- **Data section**

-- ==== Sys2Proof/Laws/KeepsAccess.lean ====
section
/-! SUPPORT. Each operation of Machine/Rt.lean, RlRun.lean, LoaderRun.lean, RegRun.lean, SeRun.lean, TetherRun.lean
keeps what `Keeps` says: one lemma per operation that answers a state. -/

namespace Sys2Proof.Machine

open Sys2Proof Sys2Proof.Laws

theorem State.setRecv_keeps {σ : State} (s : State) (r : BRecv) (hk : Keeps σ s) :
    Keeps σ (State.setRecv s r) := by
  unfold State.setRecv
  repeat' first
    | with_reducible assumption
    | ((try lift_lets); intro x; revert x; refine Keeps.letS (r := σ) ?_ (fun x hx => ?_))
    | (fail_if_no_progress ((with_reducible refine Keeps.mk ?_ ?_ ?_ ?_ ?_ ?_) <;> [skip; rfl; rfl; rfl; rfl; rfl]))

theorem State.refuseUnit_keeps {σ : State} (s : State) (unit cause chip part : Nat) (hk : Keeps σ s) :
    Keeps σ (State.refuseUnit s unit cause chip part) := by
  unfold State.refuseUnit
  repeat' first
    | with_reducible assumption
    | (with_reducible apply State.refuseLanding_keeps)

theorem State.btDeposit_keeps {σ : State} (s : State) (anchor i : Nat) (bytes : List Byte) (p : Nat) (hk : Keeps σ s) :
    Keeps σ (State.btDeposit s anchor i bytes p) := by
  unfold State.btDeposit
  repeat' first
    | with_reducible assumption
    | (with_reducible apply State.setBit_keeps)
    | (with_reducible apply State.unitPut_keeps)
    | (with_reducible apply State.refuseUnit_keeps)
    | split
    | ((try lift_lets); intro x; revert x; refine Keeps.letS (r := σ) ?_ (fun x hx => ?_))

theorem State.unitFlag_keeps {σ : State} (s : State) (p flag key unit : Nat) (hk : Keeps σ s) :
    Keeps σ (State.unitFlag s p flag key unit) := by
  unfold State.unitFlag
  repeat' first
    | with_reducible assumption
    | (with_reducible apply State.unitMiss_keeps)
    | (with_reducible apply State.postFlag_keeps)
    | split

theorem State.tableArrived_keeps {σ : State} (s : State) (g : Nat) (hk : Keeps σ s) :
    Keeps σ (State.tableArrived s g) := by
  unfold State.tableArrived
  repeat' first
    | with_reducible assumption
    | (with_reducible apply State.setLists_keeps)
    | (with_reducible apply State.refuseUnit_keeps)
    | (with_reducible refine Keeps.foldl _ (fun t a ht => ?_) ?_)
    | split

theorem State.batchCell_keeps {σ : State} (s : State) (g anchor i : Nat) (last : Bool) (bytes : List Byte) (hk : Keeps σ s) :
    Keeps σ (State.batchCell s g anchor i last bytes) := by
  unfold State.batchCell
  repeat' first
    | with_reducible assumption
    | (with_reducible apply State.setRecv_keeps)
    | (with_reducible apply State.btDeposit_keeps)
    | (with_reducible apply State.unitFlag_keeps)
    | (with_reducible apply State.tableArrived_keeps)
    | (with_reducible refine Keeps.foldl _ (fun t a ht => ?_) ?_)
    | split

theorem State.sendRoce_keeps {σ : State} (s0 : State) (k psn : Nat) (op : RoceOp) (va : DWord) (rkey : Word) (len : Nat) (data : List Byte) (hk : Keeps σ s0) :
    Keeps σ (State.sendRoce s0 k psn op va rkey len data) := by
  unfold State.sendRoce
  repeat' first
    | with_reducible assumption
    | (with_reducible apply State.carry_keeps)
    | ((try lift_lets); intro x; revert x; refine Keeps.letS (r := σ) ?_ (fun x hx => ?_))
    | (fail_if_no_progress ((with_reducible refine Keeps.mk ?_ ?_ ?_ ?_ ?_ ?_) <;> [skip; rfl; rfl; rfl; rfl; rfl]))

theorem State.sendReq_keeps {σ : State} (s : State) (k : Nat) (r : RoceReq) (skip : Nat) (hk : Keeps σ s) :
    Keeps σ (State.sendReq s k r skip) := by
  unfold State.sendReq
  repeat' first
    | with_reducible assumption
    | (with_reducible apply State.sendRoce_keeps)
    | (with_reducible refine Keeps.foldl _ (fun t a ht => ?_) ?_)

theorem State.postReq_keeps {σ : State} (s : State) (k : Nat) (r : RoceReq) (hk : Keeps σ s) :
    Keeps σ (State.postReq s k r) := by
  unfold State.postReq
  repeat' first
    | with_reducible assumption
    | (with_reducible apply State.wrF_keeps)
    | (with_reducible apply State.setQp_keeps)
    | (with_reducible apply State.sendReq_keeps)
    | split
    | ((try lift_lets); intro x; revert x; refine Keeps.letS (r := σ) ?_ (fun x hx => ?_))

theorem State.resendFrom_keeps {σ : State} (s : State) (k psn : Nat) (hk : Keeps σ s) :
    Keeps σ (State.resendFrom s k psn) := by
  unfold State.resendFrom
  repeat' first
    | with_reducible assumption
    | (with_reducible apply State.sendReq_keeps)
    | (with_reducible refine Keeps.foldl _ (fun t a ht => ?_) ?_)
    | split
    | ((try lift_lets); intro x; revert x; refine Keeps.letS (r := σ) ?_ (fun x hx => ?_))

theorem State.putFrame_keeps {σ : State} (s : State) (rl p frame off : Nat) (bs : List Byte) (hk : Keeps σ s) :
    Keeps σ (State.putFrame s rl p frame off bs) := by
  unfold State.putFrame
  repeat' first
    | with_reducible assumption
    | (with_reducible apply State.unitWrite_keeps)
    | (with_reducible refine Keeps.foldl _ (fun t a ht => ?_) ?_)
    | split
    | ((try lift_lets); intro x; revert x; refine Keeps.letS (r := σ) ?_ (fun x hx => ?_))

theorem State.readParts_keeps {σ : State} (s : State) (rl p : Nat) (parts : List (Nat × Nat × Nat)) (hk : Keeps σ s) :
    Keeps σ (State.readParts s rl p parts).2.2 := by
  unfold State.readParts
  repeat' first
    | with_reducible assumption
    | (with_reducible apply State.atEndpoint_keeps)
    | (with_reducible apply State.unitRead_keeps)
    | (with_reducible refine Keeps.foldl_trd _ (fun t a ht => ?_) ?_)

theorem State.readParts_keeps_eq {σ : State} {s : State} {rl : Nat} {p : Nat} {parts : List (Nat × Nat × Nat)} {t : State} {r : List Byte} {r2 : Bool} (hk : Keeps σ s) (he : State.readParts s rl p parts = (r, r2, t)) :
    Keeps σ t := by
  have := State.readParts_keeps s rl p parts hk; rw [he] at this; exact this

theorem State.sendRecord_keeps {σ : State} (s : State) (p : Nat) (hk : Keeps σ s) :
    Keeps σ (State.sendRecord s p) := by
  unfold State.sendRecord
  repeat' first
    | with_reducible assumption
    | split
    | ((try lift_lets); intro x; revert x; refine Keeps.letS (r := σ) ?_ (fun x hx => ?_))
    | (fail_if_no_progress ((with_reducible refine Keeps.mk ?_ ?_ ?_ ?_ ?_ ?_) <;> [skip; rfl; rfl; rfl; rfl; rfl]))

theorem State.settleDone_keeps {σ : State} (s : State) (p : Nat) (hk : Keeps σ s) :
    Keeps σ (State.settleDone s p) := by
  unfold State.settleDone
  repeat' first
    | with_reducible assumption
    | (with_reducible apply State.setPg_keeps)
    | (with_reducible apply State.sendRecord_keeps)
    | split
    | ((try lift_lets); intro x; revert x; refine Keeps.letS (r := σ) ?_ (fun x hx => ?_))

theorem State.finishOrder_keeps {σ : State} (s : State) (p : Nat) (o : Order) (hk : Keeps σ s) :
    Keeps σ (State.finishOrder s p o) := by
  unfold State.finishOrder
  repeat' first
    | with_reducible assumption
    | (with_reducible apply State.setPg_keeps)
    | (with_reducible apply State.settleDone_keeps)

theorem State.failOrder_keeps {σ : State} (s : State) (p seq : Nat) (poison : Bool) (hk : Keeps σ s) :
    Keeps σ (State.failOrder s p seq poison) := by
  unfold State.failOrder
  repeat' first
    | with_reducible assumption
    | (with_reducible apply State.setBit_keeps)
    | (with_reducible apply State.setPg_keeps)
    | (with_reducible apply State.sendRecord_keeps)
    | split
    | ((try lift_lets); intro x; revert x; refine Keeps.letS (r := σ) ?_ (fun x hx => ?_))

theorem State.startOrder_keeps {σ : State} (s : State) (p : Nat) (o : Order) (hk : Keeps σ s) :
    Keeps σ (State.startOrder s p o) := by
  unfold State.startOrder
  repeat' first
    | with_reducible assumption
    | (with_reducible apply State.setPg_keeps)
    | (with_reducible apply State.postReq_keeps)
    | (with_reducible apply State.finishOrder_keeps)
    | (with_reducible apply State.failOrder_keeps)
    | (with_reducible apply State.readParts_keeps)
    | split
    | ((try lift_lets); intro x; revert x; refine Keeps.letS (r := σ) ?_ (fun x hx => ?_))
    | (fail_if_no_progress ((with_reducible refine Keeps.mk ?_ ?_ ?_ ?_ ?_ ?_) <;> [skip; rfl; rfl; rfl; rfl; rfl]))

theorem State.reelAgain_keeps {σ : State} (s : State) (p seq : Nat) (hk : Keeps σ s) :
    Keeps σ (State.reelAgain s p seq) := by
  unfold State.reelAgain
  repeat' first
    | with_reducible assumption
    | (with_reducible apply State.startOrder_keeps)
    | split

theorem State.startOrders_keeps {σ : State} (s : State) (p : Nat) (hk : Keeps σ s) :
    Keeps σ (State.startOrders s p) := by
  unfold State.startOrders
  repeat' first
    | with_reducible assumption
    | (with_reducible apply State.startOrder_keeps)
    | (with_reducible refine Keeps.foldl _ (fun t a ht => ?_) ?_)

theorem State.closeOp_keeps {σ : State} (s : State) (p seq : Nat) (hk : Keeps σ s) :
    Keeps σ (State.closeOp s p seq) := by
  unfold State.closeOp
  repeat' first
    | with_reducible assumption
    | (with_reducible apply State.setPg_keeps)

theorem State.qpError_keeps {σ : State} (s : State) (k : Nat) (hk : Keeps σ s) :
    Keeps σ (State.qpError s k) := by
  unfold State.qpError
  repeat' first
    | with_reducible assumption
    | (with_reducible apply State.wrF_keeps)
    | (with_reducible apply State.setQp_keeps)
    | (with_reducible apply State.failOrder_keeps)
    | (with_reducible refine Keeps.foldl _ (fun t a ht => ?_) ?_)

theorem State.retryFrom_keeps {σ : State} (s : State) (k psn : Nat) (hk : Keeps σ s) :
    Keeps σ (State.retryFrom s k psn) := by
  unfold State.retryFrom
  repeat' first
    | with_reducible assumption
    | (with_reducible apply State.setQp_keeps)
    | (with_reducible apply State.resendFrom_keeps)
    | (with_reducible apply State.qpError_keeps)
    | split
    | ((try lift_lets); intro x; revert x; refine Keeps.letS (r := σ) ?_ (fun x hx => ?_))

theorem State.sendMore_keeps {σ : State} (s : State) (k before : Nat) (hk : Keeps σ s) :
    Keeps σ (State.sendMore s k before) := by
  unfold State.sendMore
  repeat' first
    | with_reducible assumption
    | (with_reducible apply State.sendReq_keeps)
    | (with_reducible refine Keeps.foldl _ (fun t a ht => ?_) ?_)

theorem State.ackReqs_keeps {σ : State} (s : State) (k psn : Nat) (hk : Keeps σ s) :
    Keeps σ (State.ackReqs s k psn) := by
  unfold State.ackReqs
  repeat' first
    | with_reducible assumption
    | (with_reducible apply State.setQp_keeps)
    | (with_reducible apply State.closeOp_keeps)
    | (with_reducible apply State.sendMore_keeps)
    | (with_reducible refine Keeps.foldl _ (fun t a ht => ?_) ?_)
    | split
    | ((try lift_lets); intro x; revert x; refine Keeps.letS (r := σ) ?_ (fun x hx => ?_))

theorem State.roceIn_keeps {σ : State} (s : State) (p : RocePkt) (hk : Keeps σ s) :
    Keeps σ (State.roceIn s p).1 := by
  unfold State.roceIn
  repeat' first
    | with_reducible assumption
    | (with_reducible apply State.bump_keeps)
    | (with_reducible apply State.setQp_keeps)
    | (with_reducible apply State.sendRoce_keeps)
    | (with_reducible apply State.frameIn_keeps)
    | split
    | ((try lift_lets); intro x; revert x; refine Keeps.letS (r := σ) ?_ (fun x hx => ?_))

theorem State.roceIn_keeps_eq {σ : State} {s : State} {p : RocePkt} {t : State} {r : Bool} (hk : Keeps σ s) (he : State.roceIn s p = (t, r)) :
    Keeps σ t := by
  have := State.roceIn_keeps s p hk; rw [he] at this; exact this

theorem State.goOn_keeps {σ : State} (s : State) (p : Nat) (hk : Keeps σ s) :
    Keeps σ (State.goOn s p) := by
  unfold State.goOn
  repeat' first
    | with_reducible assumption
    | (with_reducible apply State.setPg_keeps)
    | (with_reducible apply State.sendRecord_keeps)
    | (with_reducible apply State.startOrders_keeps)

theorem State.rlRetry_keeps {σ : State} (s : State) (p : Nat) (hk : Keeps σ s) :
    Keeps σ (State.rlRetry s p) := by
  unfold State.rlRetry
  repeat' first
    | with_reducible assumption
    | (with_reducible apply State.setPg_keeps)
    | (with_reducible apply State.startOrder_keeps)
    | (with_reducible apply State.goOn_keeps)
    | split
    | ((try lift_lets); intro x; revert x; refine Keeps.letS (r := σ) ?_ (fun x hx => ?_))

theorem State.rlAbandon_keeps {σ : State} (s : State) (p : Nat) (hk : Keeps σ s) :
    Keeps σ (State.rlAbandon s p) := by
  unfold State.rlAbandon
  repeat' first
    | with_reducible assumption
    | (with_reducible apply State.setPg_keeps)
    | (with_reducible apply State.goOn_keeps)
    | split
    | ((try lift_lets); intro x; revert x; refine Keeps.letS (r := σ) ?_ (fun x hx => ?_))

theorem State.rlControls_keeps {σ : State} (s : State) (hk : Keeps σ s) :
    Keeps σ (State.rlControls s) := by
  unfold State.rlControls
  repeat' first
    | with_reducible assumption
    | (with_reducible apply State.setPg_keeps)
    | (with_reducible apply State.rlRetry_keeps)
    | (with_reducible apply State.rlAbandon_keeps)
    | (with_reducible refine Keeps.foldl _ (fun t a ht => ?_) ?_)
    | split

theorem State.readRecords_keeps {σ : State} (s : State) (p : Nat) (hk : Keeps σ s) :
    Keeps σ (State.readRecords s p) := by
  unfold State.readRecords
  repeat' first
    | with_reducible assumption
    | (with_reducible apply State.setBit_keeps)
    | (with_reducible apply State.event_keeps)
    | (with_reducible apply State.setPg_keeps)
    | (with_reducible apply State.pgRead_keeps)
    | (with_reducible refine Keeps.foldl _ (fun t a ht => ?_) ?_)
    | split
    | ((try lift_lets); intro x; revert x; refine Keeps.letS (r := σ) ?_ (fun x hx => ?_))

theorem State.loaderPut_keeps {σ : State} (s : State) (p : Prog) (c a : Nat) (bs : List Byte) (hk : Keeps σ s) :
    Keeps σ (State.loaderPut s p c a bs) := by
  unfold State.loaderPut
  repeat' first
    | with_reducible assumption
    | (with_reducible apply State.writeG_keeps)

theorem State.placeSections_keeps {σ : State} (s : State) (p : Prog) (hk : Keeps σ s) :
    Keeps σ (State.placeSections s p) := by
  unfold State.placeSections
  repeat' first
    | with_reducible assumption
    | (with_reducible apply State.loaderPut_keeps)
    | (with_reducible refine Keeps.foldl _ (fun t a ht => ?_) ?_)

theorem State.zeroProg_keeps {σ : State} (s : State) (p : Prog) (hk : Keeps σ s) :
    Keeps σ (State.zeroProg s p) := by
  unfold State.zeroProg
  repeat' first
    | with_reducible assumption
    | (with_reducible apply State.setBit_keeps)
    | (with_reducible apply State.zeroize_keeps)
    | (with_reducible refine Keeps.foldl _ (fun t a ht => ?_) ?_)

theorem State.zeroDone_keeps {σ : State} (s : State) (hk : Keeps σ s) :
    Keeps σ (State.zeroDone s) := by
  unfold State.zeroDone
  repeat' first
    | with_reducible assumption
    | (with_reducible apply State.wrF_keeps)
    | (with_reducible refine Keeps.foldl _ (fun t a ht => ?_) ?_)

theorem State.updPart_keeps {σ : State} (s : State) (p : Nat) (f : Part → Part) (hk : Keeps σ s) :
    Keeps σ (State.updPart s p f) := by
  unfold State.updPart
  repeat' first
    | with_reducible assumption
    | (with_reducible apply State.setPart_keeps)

- **Task**
Scan the entries above for the line containing "(with_reducible apply State.tableArrived_keeps)", and copy it and all lines after it exactly, down to and including the line containing "Keeps σ (State.sendRoce".

- **Reply**
    | (with_reducible apply State.tableArrived_keeps)
    | (with_reducible refine Keeps.foldl _ (fun t a ht => ?_) ?_)
    | split

theorem State.sendRoce_keeps {σ : State} (s0 : State) (k psn : Nat) (op : RoceOp) (va : DWord) (rkey : Word) (len : Nat) (data : List Byte) (hk : Keeps σ s0) :
    Keeps σ (State.sendRoce s0 k psn op va rkey len data) := by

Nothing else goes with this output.